American Honda Motor Co. has launched a project with private industry and government to expand car-sharing research.
In Honda's experiment, called CarLink, 60 San Francisco Bay area residents share 12 natural-gas-powered Honda Civics instead of using their own vehicles.
The goal: To learn whether consumers can be satisfied with limited access to a shared vehicle rather than owning or leasing it.
Businesses working with Honda include Bay Area Rapid Transit; the Institute of Transportation Studies at the University of California, Davis; the California Department of Transportation; and Lawrence Livermore National Laboratory, a national security research and development center.

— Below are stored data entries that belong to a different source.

-- ==== Sys2Proof/Machine/Float.lean ====
section
/-! DEFINITION. Number formats and their arithmetic: R224 to R243, and the exact functions of R310. -/

namespace Sys2Proof.Machine

/-- R224: the floating-point formats. -/
inductive Fmt where
  | f32 | f16 | bf16 | e4m3 | e5m2 | e2m1
deriving DecidableEq, Repr

def Fmt.ebits : Fmt → Nat
  | .f32 => 8 | .f16 => 5 | .bf16 => 8 | .e4m3 => 4 | .e5m2 => 5 | .e2m1 => 2

def Fmt.mbits : Fmt → Nat
  | .f32 => 23 | .f16 => 10 | .bf16 => 7 | .e4m3 => 3 | .e5m2 => 2 | .e2m1 => 1

def Fmt.bias : Fmt → Nat
  | .f32 => 127 | .f16 => 15 | .bf16 => 127 | .e4m3 => 7 | .e5m2 => 15 | .e2m1 => 1

/-- Place of the sign bit. -/
def Fmt.signAt (f : Fmt) : Nat := f.ebits + f.mbits

/-- R226: the largest finite magnitude's code. -/
def Fmt.maxCode : Fmt → Nat
  | .f32 => 0x7F7FFFFF | .f16 => 0x7BFF | .bf16 => 0x7F7F | .e4m3 => 0x7E | .e5m2 => 0x7B | .e2m1 => 7

/-- R226: the canonical NaN; E2M1 has none, and a NaN becomes +0 there (R237). -/
def Fmt.nan : Fmt → Nat
  | .f32 => 0x7FC00000 | .f16 => 0x7E00 | .bf16 => 0x7FC0 | .e4m3 => 0x7F | .e5m2 => 0x7E | .e2m1 => 0

/-- R226: whether the format has infinities; its code is the one above the largest finite. -/
def Fmt.hasInf : Fmt → Bool
  | .e4m3 => false | .e2m1 => false | _ => true

/-- A decoded value: `fin neg m e` is ±m·2^e. -/
inductive Fp where
  | nan
  | inf (neg : Bool)
  | fin (neg : Bool) (m : Nat) (e : Int)
deriving DecidableEq, Repr

/-- R225, R226: the value of an encoding. -/
def Fmt.decode (f : Fmt) (code : Nat) : Fp :=
  let neg := code.testBit f.signAt
  let mag := code % 2 ^ f.signAt
  let m := mag % 2 ^ f.mbits
  let ex := mag / 2 ^ f.mbits
  if f.maxCode < mag then (if f.hasInf && m == 0 then .inf neg else .nan)
  else if ex = 0 then .fin neg m (1 - f.bias - f.mbits)
  else .fin neg (2 ^ f.mbits + m) ((ex : Int) - f.bias - f.mbits)

/-- R232: the integer quotient of `m / 2^k` rounded in mode `rm` for a value of sign `neg`. -/
def roundShift (rm : Nat) (neg : Bool) (m k : Nat) : Nat :=
  let n := m / 2 ^ k
  let r := m % 2 ^ k
  if r = 0 then n
  else
    let up := match rm with
      | 0 => decide (2 ^ k < 2 * r) || (decide (2 * r = 2 ^ k) && n % 2 == 1)
      | 1 => false
      | 2 => neg
      | _ => !neg
    if up then n + 1 else n

/-- R232: the code of the magnitude `m·2^e` rounded to the format, the exponent unbounded above and the subnormal
spacing below. -/
def Fmt.roundMag (f : Fmt) (rm : Nat) (neg : Bool) (m : Nat) (e : Int) : Nat :=
  if m = 0 then 0
  else
    let emin : Int := 1 - f.bias - f.mbits
    let q : Int := max ((Nat.log2 m : Int) + e - f.mbits) emin
    let n := if q ≤ e then m * 2 ^ (e - q).toNat else roundShift rm neg m (q - e).toNat
    (q - emin).toNat * 2 ^ f.mbits + n

def Fmt.withSign (f : Fmt) (neg : Bool) (mag : Nat) : Nat := if neg then 2 ^ f.signAt + mag else mag

/-- An infinite result: the format's infinity, E4M3's NaN, E2M1's largest (R236, R237). -/
def Fmt.infCode (f : Fmt) (neg : Bool) : Nat :=
  if f.hasInf then f.withSign neg (f.maxCode + 1) else if f = .e2m1 then f.withSign neg f.maxCode else f.nan

/-- R236: an overflow resolved in mode `rm`, saturating if `sat`. -/
def Fmt.overflow (f : Fmt) (rm : Nat) (sat neg : Bool) : Nat :=
  let toMax := sat || (f == .e2m1) || (match rm with | 0 => false | 1 => true | 2 => !neg | _ => neg)
  if toMax then f.withSign neg f.maxCode else f.infCode neg

/-- R231, R236, R237: a value narrowed to a format. -/
def Fmt.encode (f : Fmt) (rm : Nat) (sat : Bool) : Fp → Nat
  | .nan => f.nan
  | .inf neg => if sat then f.withSign neg f.maxCode else f.infCode neg
  | .fin neg m e =>
    let mag := f.roundMag rm neg m e
    if f.maxCode < mag then f.overflow rm sat neg else f.withSign neg mag

/-- Exact product; 0 × ∞ is NaN. -/
def Fp.mul : Fp → Fp → Fp
  | .nan, _ => .nan
  | _, .nan => .nan
  | .inf s, .inf t => .inf (s != t)
  | .inf s, .fin t m _ => if m = 0 then .nan else .inf (s != t)
  | .fin s m _, .inf t => if m = 0 then .nan else .inf (s != t)
  | .fin s m e, .fin t n d => .fin (s != t) (m * n) (e + d)

/-- The signed integer of `±m·2^e` at the unit `2^q`, `q ≤ e`. -/
def scaledInt (neg : Bool) (m : Nat) (e q : Int) : Int :=
  let v : Int := (m * 2 ^ (e - q).toNat : Nat)
  if neg then -v else v

/-- Exact sum, with the sign of an exact zero as IEEE 754-2019 has it in mode `rm` (R231). -/
def Fp.add (rm : Nat) : Fp → Fp → Fp
  | .nan, _ => .nan
  | _, .nan => .nan
  | .inf s, .inf t => if s = t then .inf s else .nan
  | .inf s, .fin .. => .inf s
  | .fin .., .inf t => .inf t
  | .fin s m e, .fin t n d =>
    let q := min e d
    let v := scaledInt s m e q + scaledInt t n d q
    if v = 0 then .fin (if s = t then s else rm == 2) 0 0 else .fin (decide (v < 0)) v.natAbs q

def Fp.neg : Fp → Fp
  | .nan => .nan
  | .inf s => .inf (!s)
  | .fin s m e => .fin (!s) m e

def Fp.isNan : Fp → Bool
  | .nan => true
  | _ => false

/-- Exact comparison of two values that are not NaN: −1, 0 or 1; both zeros are equal (R225). -/
def Fp.cmp : Fp → Fp → Int
  | .inf s, .inf t => if s = t then 0 else if s then -1 else 1
  | .inf s, _ => if s then -1 else 1
  | _, .inf t => if t then 1 else -1
  | .fin s m e, .fin t n d =>
    let q := min e d
    let v := scaledInt s m e q - scaledInt t n d q
    if v = 0 then 0 else if v < 0 then -1 else 1
  | _, _ => 0

/-! ## FP32 and packed operations -/

def f32 (w : Word) : Fp := Fmt.f32.decode w.toNat

def toF32 (rm : Nat) (x : Fp) : Word := BitVec.ofNat 32 (Fmt.f32.encode rm false x)

/-- The canonical NaN of FP32. -/
def nan32 : Word := 0x7FC00000

/-- R307. -/
def faddW (rm : Nat) (a b : Word) : Word := toF32 rm (Fp.add rm (f32 a) (f32 b))
def fsubW (rm : Nat) (a b : Word) : Word := toF32 rm (Fp.add rm (f32 a) (f32 b).neg)
def fmulW (rm : Nat) (a b : Word) : Word := toF32 rm (Fp.mul (f32 a) (f32 b))
def ffmaW (rm : Nat) (a b c : Word) : Word := toF32 rm (Fp.add rm (Fp.mul (f32 a) (f32 b)) (f32 c))

/-- The order of R308, −0 below +0. -/
def fbelow (a b : Word) : Bool :=
  match Fp.cmp (f32 a) (f32 b) with
  | 0 => a.msb && !b.msb
  | v => decide (v < 0)

/-- R308. -/
def fminW (a b : Word) : Word :=
  if (f32 a).isNan then (if (f32 b).isNan then nan32 else b)
  else if (f32 b).isNan then a else if fbelow b a then b else a

def fmaxW (a b : Word) : Word :=
  if (f32 a).isNan then (if (f32 b).isNan then nan32 else b)
  else if (f32 b).isNan then a else if fbelow a b then b else a

/-- R312: a half of a register, and a register of two halves. -/
def halfOf (w : Word) (h : Nat) : Nat := w.toNat / 2 ^ (16 * h) % 65536
def ofHalves (lo hi : Nat) : Word := BitVec.ofNat 32 (hi % 65536 * 65536 + lo % 65536)

def fma2W (f : Fmt) (rm : Nat) (a b c : Word) : Word :=
  let one := fun h => f.encode rm false
    (Fp.add rm (Fp.mul (f.decode (halfOf a h)) (f.decode (halfOf b h))) (f.decode (halfOf c h)))
  ofHalves (one 0) (one 1)

/-! ## Conversions (R236 to R239) -/

/-- R239: FP32 to UE8M0. -/
def toUe8m0 : Fp → Nat
  | .fin false m e =>
    if m = 0 then 0xFF else (min (max ((Nat.log2 m : Int) + e + 127) 0) 254).toNat
  | _ => 0xFF

/-- R227, R239: the value of a scale. -/
def ofUe8m0 (x : Nat) : Fp := if x = 0xFF then .nan else .fin false 1 ((x : Int) - 127)

/-- R227: a value times a scale. -/
def Fp.scale (v : Fp) (x : Nat) : Fp :=
  if x = 0xFF then .nan
  else match v with
    | .fin s m e => .fin s m (e + (x : Int) - 127)
    | w => w

/-- R238: a value rounded to an integer. -/
def Fp.toInt (rm : Nat) (neg : Bool) (m : Nat) (e : Int) : Int :=
  let n : Int := if 0 ≤ e then (m * 2 ^ e.toNat : Nat) else (roundShift rm neg m (-e).toNat : Nat)
  if neg then -n else n

def clampInt (lo hi v : Int) : Int := if v < lo then lo else if hi < v then hi else v

/-- R238: conversion to an integer range with the clamp flag. -/
def Fp.toRange (rm : Nat) (lo hi : Int) : Fp → Int × Bool
  | .nan => (0, true)
  | .inf neg => (if neg then lo else hi, true)
  | .fin s m e =>
    let v := Fp.toInt rm s m e
    (clampInt lo hi v, decide (v < lo ∨ hi < v))

def intClamp (lo hi v : Int) : Word × Bool := (BitVec.ofInt 32 (clampInt lo hi v), decide (v < lo ∨ hi < v))

def ofIntFp (v : Int) : Fp := .fin (decide (v < 0)) v.natAbs 0

/-- R322, R260: conversion code `c` of the register `a` in rounding mode `rm`: the result and whether the lane's SATF
bit is set. -/
def cvtW (c rm : Nat) (a : Word) : Word × Bool :=
  let n := a.toNat
  let narrow := fun (f : Fmt) (sat : Bool) => ((BitVec.ofNat 32 (f.encode rm sat (f32 a)) : Word), false)
  let widen := fun (f : Fmt) (w : Nat) => (toF32 0 (f.decode (n % 2 ^ w)), false)
  let toI := fun (lo hi : Int) => let r := Fp.toRange rm lo hi (f32 a); ((BitVec.ofInt 32 r.1 : Word), r.2)
  match c with
  | 0 => narrow .f16 false
  | 1 => narrow .f16 true
  | 2 => narrow .bf16 false
  | 3 => narrow .bf16 true
  | 4 => narrow .e4m3 false
  | 5 => narrow .e4m3 true
  | 6 => narrow .e5m2 false
  | 7 => narrow .e5m2 true
  | 8 => narrow .e2m1 false
  | 9 => (BitVec.ofNat 32 (toUe8m0 (f32 a)), false)
  | 10 => widen .f16 16
  | 11 => widen .bf16 16
  | 12 => widen .e4m3 8
  | 13 => widen .e5m2 8
  | 14 => widen .e2m1 4
  | 15 => (toF32 0 (ofUe8m0 (n % 256)), false)
  | 16 => toI (-2147483648) 2147483647
  | 17 => toI 0 4294967295
  | 18 => (toF32 rm (ofIntFp a.toInt), false)
  | 19 => (toF32 rm (ofIntFp n), false)
  | 20 => toI (-32768) 32767
  | 21 => toI (-128) 127
  | 22 => ((a.setWidth 16).signExtend 32, false)
  | 23 => intClamp (-32768) 32767 a.toInt
  | 24 => ((a.setWidth 8).signExtend 32, false)
  | 25 => intClamp (-128) 127 a.toInt
  | 26 => intClamp 0 255 a.toInt
  | _ => intClamp (-8) 7 a.toInt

'Our purpose is to see if consumers are really interested in this type of technology,' said American Honda spokesman Art Garner. 'This also gives us a chance to test the natural-gas vehicles as a future mode of transportation.'
The project began in mid-February and will continue at least through August.
Honda Motor Co. has experimented with car sharing since 1994, when it announced plans for its Intelligent Community Vehicle System. That system combines electric-powered vehicles, intelligent transportation technology and radio communications to help people move through congested urban areas.
Last October, Honda began public testing of its community vehicle concept in Tochigi, Japan.
In the California study, Honda provides the vehicles and pays for maintenance and insurance. The university helps with research. Lawrence Livermore National Laboratory in Livermore, Calif., serves as the test area for the program since it has a large work force, many of whom commute around the Bay area by private car.
Participants may choose to be one of three types of vehicle users.
1. 'Homeside' users drive CarLink vehicles to and from the Dublin/ Pleasanton rapid-transit station, east of San Francisco, and on household trips on nights and weekends. They take the vehicles home with them.
2. 'Workside' users take Bay Area Rapid Transit to the Dublin/Pleasanton station and drive a CarLink vehicle from the station to their jobs at Lawrence Livermore National Laboratory.
3. 'Day' users drive CarLink vehicles on work or personal trips to and from the lab.
Drivers use automated teller machine-style cards to access the vehicles. Participants pay user fees that range from $1.50 an hour and 10 cents a mile to a flat $200 a month.
The program has many advantages, said Susan Shaheen, a doctoral candidate at the University of California's Institute of Transportation Studies who is researching the project.
Personal vehicles usually sit in parking lots or garages most of the day, Shaheen noted. And when in use, they usually carry only one person.
Through the Honda program, businesses need fewer parking spaces because at least three people use each vehicle every day.
CarLink also promises environmental benefits by encouraging people to use the transit system, which should reduce traffic.
Car-sharing also may comfort commute-weary Californians. Parking is difficult even for Bay Area Rapid Transit users, acknowledges Victoria Nerenberg, the transportation system's manager of technology and business alliances planning, research and development. Since most people drive their vehicles to the transit port, parking spaces tend to fill up by 6: 45 a.m.
Roy Florey, a 'homeside' user who drives a CarLink Honda to the transit system station for his morning commute, said the program gives him a chance to have a third vehicle at about half the cost of buying one.
'I have a 17-year-old son. The extra vehicle is convenient for us because now he can drive, too,' Florey said. 'It's really cheap. For $200 a month, you get the car, plus insurance and maintenance.'
Shaheen estimates that leasing a comparable vehicle and paying for insurance, fuel and maintenance would cost a customer about $400 a month.
If the program is successful, Shaheen said, it will be expanded to offer more than three types of usage. In the meantime, Honda and the other organizations involved are studying ways to put CarLink into other communities.